Problem requirements: Only one stretch of the records below is wanted: the lines from the one holding "decoded (R95) -/" through the one holding "def litField (vs". Return it exactly, both ends included.

Data entries
-- ==== Sys2Proof/Decode.lean ====
section
/-! DEFINITION. Sys2Proof/Decode.lean: the opcode map, the decoder of a byte string and the encoder (30_encoding.md R90 to
R100). The decoder and the encoder take the opcode map as an argument (R5). Its default and the operand orders are those of
R97. UNVERIFIED: R97 says they are the spec's own (logs 1, 2). -/

namespace Sys2Proof

/-- The format of an opcode (R92) with the instruction its fields make. -/
inductive Form where
  /-- format `Z` -/
  | z (i : Instr)
  /-- format `R1` -/
  | r1 (f : RegId → Instr)
  /-- format `R2` -/
  | r2 (f : RegId → RegId → Instr)
  /-- format `R3` -/
  | r3 (f : RegId → RegId → RegId → Instr)
  /-- format `R4` -/
  | r4 (f : RegId → RegId → RegId → RegId → Instr)
  /-- format `R5` -/
  | r5 (f : RegId → RegId → RegId → RegId → RegId → Instr)
  /-- format `R6` -/
  | r6 (f : RegId → RegId → RegId → RegId → RegId → RegId → Instr)
  /-- formats `L1`, `L2`, `L4`, `L8`: a register and a literal of `w` bytes -/
  | lit (w : Nat) (f : RegId → Word → Instr)
  /-- format `DB`: a register and an 8-byte length; the payload after them is skipped, never decoded (R95) -/
  | block (f : RegId → Word → Instr)

/-- The widths in bytes of the fields after the opcode byte, in stream order (R92, R101). -/
def Form.widths : Form → List Nat
  | .z _ => []
  | .r1 _ => [1]
  | .r2 _ => [1, 1]
  | .r3 _ => [1, 1, 1]
  | .r4 _ => [1, 1, 1, 1]
  | .r5 _ => [1, 1, 1, 1, 1]
  | .r6 _ => [1, 1, 1, 1, 1, 1]
  | .lit w _ => [1, w]
  | .block _ => [1, 8]

/-- A field's value as a register id (R91). -/
def regField (vs : List Nat) (k : Nat) : RegId := BitVec.ofNat 8 (vs.getD k 0)

/-- A field's value as a literal, zero-extended (R94, R95). -/
def litField (vs : List Nat) (k : Nat) : Word := BitVec.ofNat 64 (vs.getD k 0)

/-- The instruction a format makes of its fields' values, as many as `Form.widths` lists. -/
def Form.build : Form → List Nat → Instr
  | .z i, _ => i
  | .r1 f, vs => f (regField vs 0)
  | .r2 f, vs => f (regField vs 0) (regField vs 1)
  | .r3 f, vs => f (regField vs 0) (regField vs 1) (regField vs 2)
  | .r4 f, vs => f (regField vs 0) (regField vs 1) (regField vs 2) (regField vs 3)
  | .r5 f, vs => f (regField vs 0) (regField vs 1) (regField vs 2) (regField vs 3) (regField vs 4)
  | .r6 f, vs => f (regField vs 0) (regField vs 1) (regField vs 2) (regField vs 3) (regField vs 4) (regField vs 5)
  | .lit _ f, vs => f (regField vs 0) (litField vs 1)
  | .block f, vs => f (regField vs 0) (litField vs 1)

/-- The table of R97, control and arithmetic groups: the default `OPMAP`'s bytes with their formats. -/
def opcodesLow : List (Byte × Form) :=
  [(0x00, .z .nop), (0x01, .z .exit), (0x02, .r1 .goto), (0x03, .r2 .ifGo), (0x04, .r2 .ifNG),
   (0x05, .r1 .svIp), (0x06, .r2 .loop), (0x07, .r1 .call), (0x08, .z .ret), (0x09, .z .htl),
   (0x0A, .block .data),
   (0x10, .r3 .add), (0x11, .r3 .sub), (0x12, .r3 .mul), (0x13, .r4 .div), (0x14, .r1 .inc), (0x15, .r1 .dec),
   (0x18, .r3 .iMul), (0x19, .r4 .iDiv), (0x1A, .r3 .iThan), (0x1B, .r3 .iLess), (0x1C, .r3 .iMore),
   (0x1D, .r3 .iLMov), (0x1E, .r3 .iRMov),
   (0x20, .r3 .than), (0x21, .r3 .less), (0x22, .r3 .more),
   (0x30, .r2 .not), (0x31, .r3 .and), (0x32, .r3 .or), (0x33, .r3 .xor), (0x34, .r3 .lMov),
   (0x35, .r3 .rMov), (0x36, .r3 .rol), (0x37, .r3 .ror), (0x38, .r2 .complement), (0x39, .r2 .toBool)]

/-- The table of R97, memory, stack, block, conversion and host groups. -/
def opcodesHigh : List (Byte × Form) :=
  [(0x40, .r2 .mov1), (0x41, .r2 .mov2), (0x42, .r2 .mov4), (0x43, .r2 .mov8),
   (0x44, .lit 1 .set1), (0x45, .lit 2 .set2), (0x46, .lit 4 .set4), (0x47, .lit 8 .set8),
   (0x48, .r2 .get1), (0x49, .r2 .get2), (0x4A, .r2 .get4), (0x4B, .r2 .get8),
   (0x4C, .r2 .wrt1), (0x4D, .r2 .wrt2), (0x4E, .r2 .wrt4), (0x4F, .r2 .wrt8),
   (0x50, .r4 .lea),
   (0x60, .r1 .psh1), (0x61, .r1 .psh2), (0x62, .r1 .psh4), (0x63, .r1 .psh8),
   (0x64, .r1 .pop1), (0x65, .r1 .pop2), (0x66, .r1 .pop4), (0x67, .r1 .pop8),
   (0x70, .r2 .xchg1), (0x71, .r2 .xchg2), (0x72, .r2 .xchg4), (0x73, .r2 .xchg8), (0x74, .r2 .swap),
   (0x80, .r3 .movs), (0x81, .r4 .cmps),
   (0x84, .r4 .scas1), (0x85, .r4 .scas2), (0x86, .r4 .scas4), (0x87, .r4 .scas8),
   (0x90, .r2 .bcdT), (0x91, .r2 .bcdF), (0x92, .r3 .signT), (0x93, .r3 .signF),
   (0xA0, .r5 .fopen), (0xA1, .r6 .fin), (0xA2, .r6 .fout)]

/-- The table of R97. -/
def opcodeTable : List (Byte × Form) := opcodesLow ++ opcodesHigh

/-- The default `OPMAP`: the bytes the table of R97 gives (log 1). -/
def Opmap.default : Opmap := { codes := opcodeTable.map Prod.fst, complete := by decide, injective := by decide }

/-- The table of R97 under another map: its formats with that map's bytes. -/
def Opmap.table (m : Opmap) : List (Byte × Form) := m.codes.zip (opcodeTable.map Prod.snd)

/-- The format an opcode byte selects under a map, none for an unknown opcode (R98). -/
def formOf (m : Opmap) (op : Byte) : Option Form := m.table.lookup op

/-- The byte a map gives the mnemonic to which R97 gives the byte `std`. -/
def Opmap.codeOf (m : Opmap) (std : Byte) : Byte := ((Opmap.default.codes.zip m.codes).lookup std).getD 0#8

/-- Why a byte string does not start with an instruction. -/
inductive DecodeError where
  /-- the opcode byte is not assigned (R98) -/
  | unknownOpcode (op : Byte)
  /-- the string ends inside the instruction -/
  | truncated
deriving DecidableEq, Repr

/-- The values of the fields of these widths at the front of a byte string, and what is left of it; each field big-endian
(R84, R101). -/
def takeFields : List Nat → List Byte → Option (List Nat × List Byte)
  | [], bs => some ([], bs)
  | w :: ws, bs =>
    if w ≤ bs.length then
      match takeFields ws (bs.drop w) with
      | some (vs, rest) => some (beNat (bs.take w) :: vs, rest)
      | none => none
    else none

/-- The instruction at the front of a byte string and the bytes after it, under a map (R90, R100). For `Data` the bytes after it
begin with the payload. -/
def decode (m : Opmap) : List Byte → Except DecodeError (Instr × List Byte)
  | [] => .error .truncated
  | op :: bs =>
    match formOf m op with
    | none => .error (.unknownOpcode op)
    | some f =>
      match takeFields f.widths bs with
      | none => .error .truncated
      | some (vs, rest) => .ok (f.build vs, rest)

/-- The bytes of an instruction under a map (R92, R97); of `Data` without its payload. Each mnemonic is named by its byte in
R97. -/
def encode (opmap : Opmap) : Instr → List Byte
  | .nop => [opmap.codeOf 0x00]
  | .exit => [opmap.codeOf 0x01]
  | .goto t => [opmap.codeOf 0x02, t]
  | .ifGo c t => [opmap.codeOf 0x03, c, t]
  | .ifNG c t => [opmap.codeOf 0x04, c, t]
  | .svIp d => [opmap.codeOf 0x05, d]
  | .loop c t => [opmap.codeOf 0x06, c, t]
  | .call t => [opmap.codeOf 0x07, t]
  | .ret => [opmap.codeOf 0x08]
  | .htl => [opmap.codeOf 0x09]
  | .data d len => [opmap.codeOf 0x0A, d] ++ beBytes 8 len.toNat
  | .add d a b => [opmap.codeOf 0x10, d, a, b]
  | .sub d a b => [opmap.codeOf 0x11, d, a, b]
  | .mul d a b => [opmap.codeOf 0x12, d, a, b]
  | .div q r a b => [opmap.codeOf 0x13, q, r, a, b]
  | .inc d => [opmap.codeOf 0x14, d]
  | .dec d => [opmap.codeOf 0x15, d]
  | .iMul d a b => [opmap.codeOf 0x18, d, a, b]
  | .iDiv q r a b => [opmap.codeOf 0x19, q, r, a, b]
  | .iThan d a b => [opmap.codeOf 0x1A, d, a, b]
  | .iLess d a b => [opmap.codeOf 0x1B, d, a, b]
  | .iMore d a b => [opmap.codeOf 0x1C, d, a, b]
  | .iLMov d a s => [opmap.codeOf 0x1D, d, a, s]
  | .iRMov d a s => [opmap.codeOf 0x1E, d, a, s]
  | .than d a b => [opmap.codeOf 0x20, d, a, b]
  | .less d a b => [opmap.codeOf 0x21, d, a, b]
  | .more d a b => [opmap.codeOf 0x22, d, a, b]
  | .not d a => [opmap.codeOf 0x30, d, a]
  | .and d a b => [opmap.codeOf 0x31, d, a, b]
  | .or d a b => [opmap.codeOf 0x32, d, a, b]
  | .xor d a b => [opmap.codeOf 0x33, d, a, b]
  | .lMov d a s => [opmap.codeOf 0x34, d, a, s]
  | .rMov d a s => [opmap.codeOf 0x35, d, a, s]
  | .rol d a s => [opmap.codeOf 0x36, d, a, s]
  | .ror d a s => [opmap.codeOf 0x37, d, a, s]
  | .complement d a => [opmap.codeOf 0x38, d, a]
  | .toBool d a => [opmap.codeOf 0x39, d, a]
  | .mov1 d s => [opmap.codeOf 0x40, d, s]
  | .mov2 d s => [opmap.codeOf 0x41, d, s]
  | .mov4 d s => [opmap.codeOf 0x42, d, s]
  | .mov8 d s => [opmap.codeOf 0x43, d, s]
  | .set1 d lit => [opmap.codeOf 0x44, d] ++ beBytes 1 lit.toNat
  | .set2 d lit => [opmap.codeOf 0x45, d] ++ beBytes 2 lit.toNat
  | .set4 d lit => [opmap.codeOf 0x46, d] ++ beBytes 4 lit.toNat
  | .set8 d lit => [opmap.codeOf 0x47, d] ++ beBytes 8 lit.toNat
  | .get1 d a => [opmap.codeOf 0x48, d, a]
  | .get2 d a => [opmap.codeOf 0x49, d, a]
  | .get4 d a => [opmap.codeOf 0x4A, d, a]
  | .get8 d a => [opmap.codeOf 0x4B, d, a]
  | .wrt1 a s => [opmap.codeOf 0x4C, a, s]
  | .wrt2 a s => [opmap.codeOf 0x4D, a, s]
  | .wrt4 a s => [opmap.codeOf 0x4E, a, s]
  | .wrt8 a s => [opmap.codeOf 0x4F, a, s]
  | .lea d b i k => [opmap.codeOf 0x50, d, b, i, k]
  | .psh1 s => [opmap.codeOf 0x60, s]
  | .psh2 s => [opmap.codeOf 0x61, s]
  | .psh4 s => [opmap.codeOf 0x62, s]
  | .psh8 s => [opmap.codeOf 0x63, s]
  | .pop1 d => [opmap.codeOf 0x64, d]
  | .pop2 d => [opmap.codeOf 0x65, d]
  | .pop4 d => [opmap.codeOf 0x66, d]
  | .pop8 d => [opmap.codeOf 0x67, d]
  | .xchg1 x a => [opmap.codeOf 0x70, x, a]
  | .xchg2 x a => [opmap.codeOf 0x71, x, a]
  | .xchg4 x a => [opmap.codeOf 0x72, x, a]
  | .xchg8 x a => [opmap.codeOf 0x73, x, a]
  | .swap x y => [opmap.codeOf 0x74, x, y]
  | .movs d s n => [opmap.codeOf 0x80, d, s, n]
  | .cmps d a b n => [opmap.codeOf 0x81, d, a, b, n]
  | .scas1 d a n v => [opmap.codeOf 0x84, d, a, n, v]
  | .scas2 d a n v => [opmap.codeOf 0x85, d, a, n, v]
  | .scas4 d a n v => [opmap.codeOf 0x86, d, a, n, v]
  | .scas8 d a n v => [opmap.codeOf 0x87, d, a, n, v]
  | .bcdT d a => [opmap.codeOf 0x90, d, a]
  | .bcdF d a => [opmap.codeOf 0x91, d, a]
  | .signT d m f => [opmap.codeOf 0x92, d, m, f]
  | .signF dm df a => [opmap.codeOf 0x93, dm, df, a]
  | .fopen d pa pl ma ml => [opmap.codeOf 0xA0, d, pa, pl, ma, ml]
  | .fin d h b l o c => [opmap.codeOf 0xA1, d, h, b, l, o, c]
  | .fout d h b l o c => [opmap.codeOf 0xA2, d, h, b, l, o, c]

/-- How many bytes `encode` gives: the length column of R92 (for `Data`, the 10 bytes before its payload). -/
def Instr.size : Instr → Nat
  | .nop | .exit | .ret | .htl => 1
  | .goto _ | .svIp _ | .call _ | .inc _ | .dec _ => 2
  | .psh1 _ | .psh2 _ | .psh4 _ | .psh8 _ | .pop1 _ | .pop2 _ | .pop4 _ | .pop8 _ => 2
  | .ifGo _ _ | .ifNG _ _ | .loop _ _ | .not _ _ | .complement _ _ | .toBool _ _ => 3
  | .mov1 _ _ | .mov2 _ _ | .mov4 _ _ | .mov8 _ _ | .set1 _ _ => 3
  | .get1 _ _ | .get2 _ _ | .get4 _ _ | .get8 _ _ | .wrt1 _ _ | .wrt2 _ _ | .wrt4 _ _ | .wrt8 _ _ => 3
  | .xchg1 _ _ | .xchg2 _ _ | .xchg4 _ _ | .xchg8 _ _ | .swap _ _ | .bcdT _ _ | .bcdF _ _ => 3
  | .add _ _ _ | .sub _ _ _ | .mul _ _ _ | .iMul _ _ _ | .iThan _ _ _ | .iLess _ _ _ | .iMore _ _ _ => 4
  | .iLMov _ _ _ | .iRMov _ _ _ | .than _ _ _ | .less _ _ _ | .more _ _ _ => 4
  | .and _ _ _ | .or _ _ _ | .xor _ _ _ | .lMov _ _ _ | .rMov _ _ _ | .rol _ _ _ | .ror _ _ _ => 4
  | .movs _ _ _ | .signT _ _ _ | .signF _ _ _ | .set2 _ _ => 4
  | .div _ _ _ _ | .iDiv _ _ _ _ | .lea _ _ _ _ | .cmps _ _ _ _ => 5
  | .scas1 _ _ _ _ | .scas2 _ _ _ _ | .scas4 _ _ _ _ | .scas8 _ _ _ _ => 5
  | .fopen _ _ _ _ _ | .set4 _ _ => 6
  | .fin _ _ _ _ _ _ | .fout _ _ _ _ _ _ => 7
  | .data _ _ | .set8 _ _ => 10

/-- How many bytes a table word is laid out in: all of its own, and at least the longest instruction's 10 (R92). -/
def tableWordBytes (nbits : Nat) : Nat := max 10 ((nbits + 7) / 8)

/-- A table word as the bytes the hardware stores, first byte first; the bits above `nbits` are zero. -/
def layoutTableWord (nbits w : Nat) : List Byte := tableBytes (tableWordBytes nbits) (w % 2 ^ nbits)

/-- The instruction the decoder reads from a table word, a word of the default map; none where it refuses. -/
def decodeTableWord (nbits w : Nat) : Option Instr :=
  match decode Opmap.default (layoutTableWord nbits w) with
  | .ok (i, _) => some i
  | .error _ => none

end Sys2Proof
end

Task response:
  /-- format `DB`: a register and an 8-byte length; the payload after them is skipped, never decoded (R95) -/
  | block (f : RegId → Word → Instr)

/-- The widths in bytes of the fields after the opcode byte, in stream order (R92, R101). -/
def Form.widths : Form → List Nat
  | .z _ => []
  | .r1 _ => [1]
  | .r2 _ => [1, 1]
  | .r3 _ => [1, 1, 1]
  | .r4 _ => [1, 1, 1, 1]
  | .r5 _ => [1, 1, 1, 1, 1]
  | .r6 _ => [1, 1, 1, 1, 1, 1]
  | .lit w _ => [1, w]
  | .block _ => [1, 8]

/-- A field's value as a register id (R91). -/
def regField (vs : List Nat) (k : Nat) : RegId := BitVec.ofNat 8 (vs.getD k 0)

/-- A field's value as a literal, zero-extended (R94, R95). -/
def litField (vs : List Nat) (k : Nat) : Word := BitVec.ofNat 64 (vs.getD k 0)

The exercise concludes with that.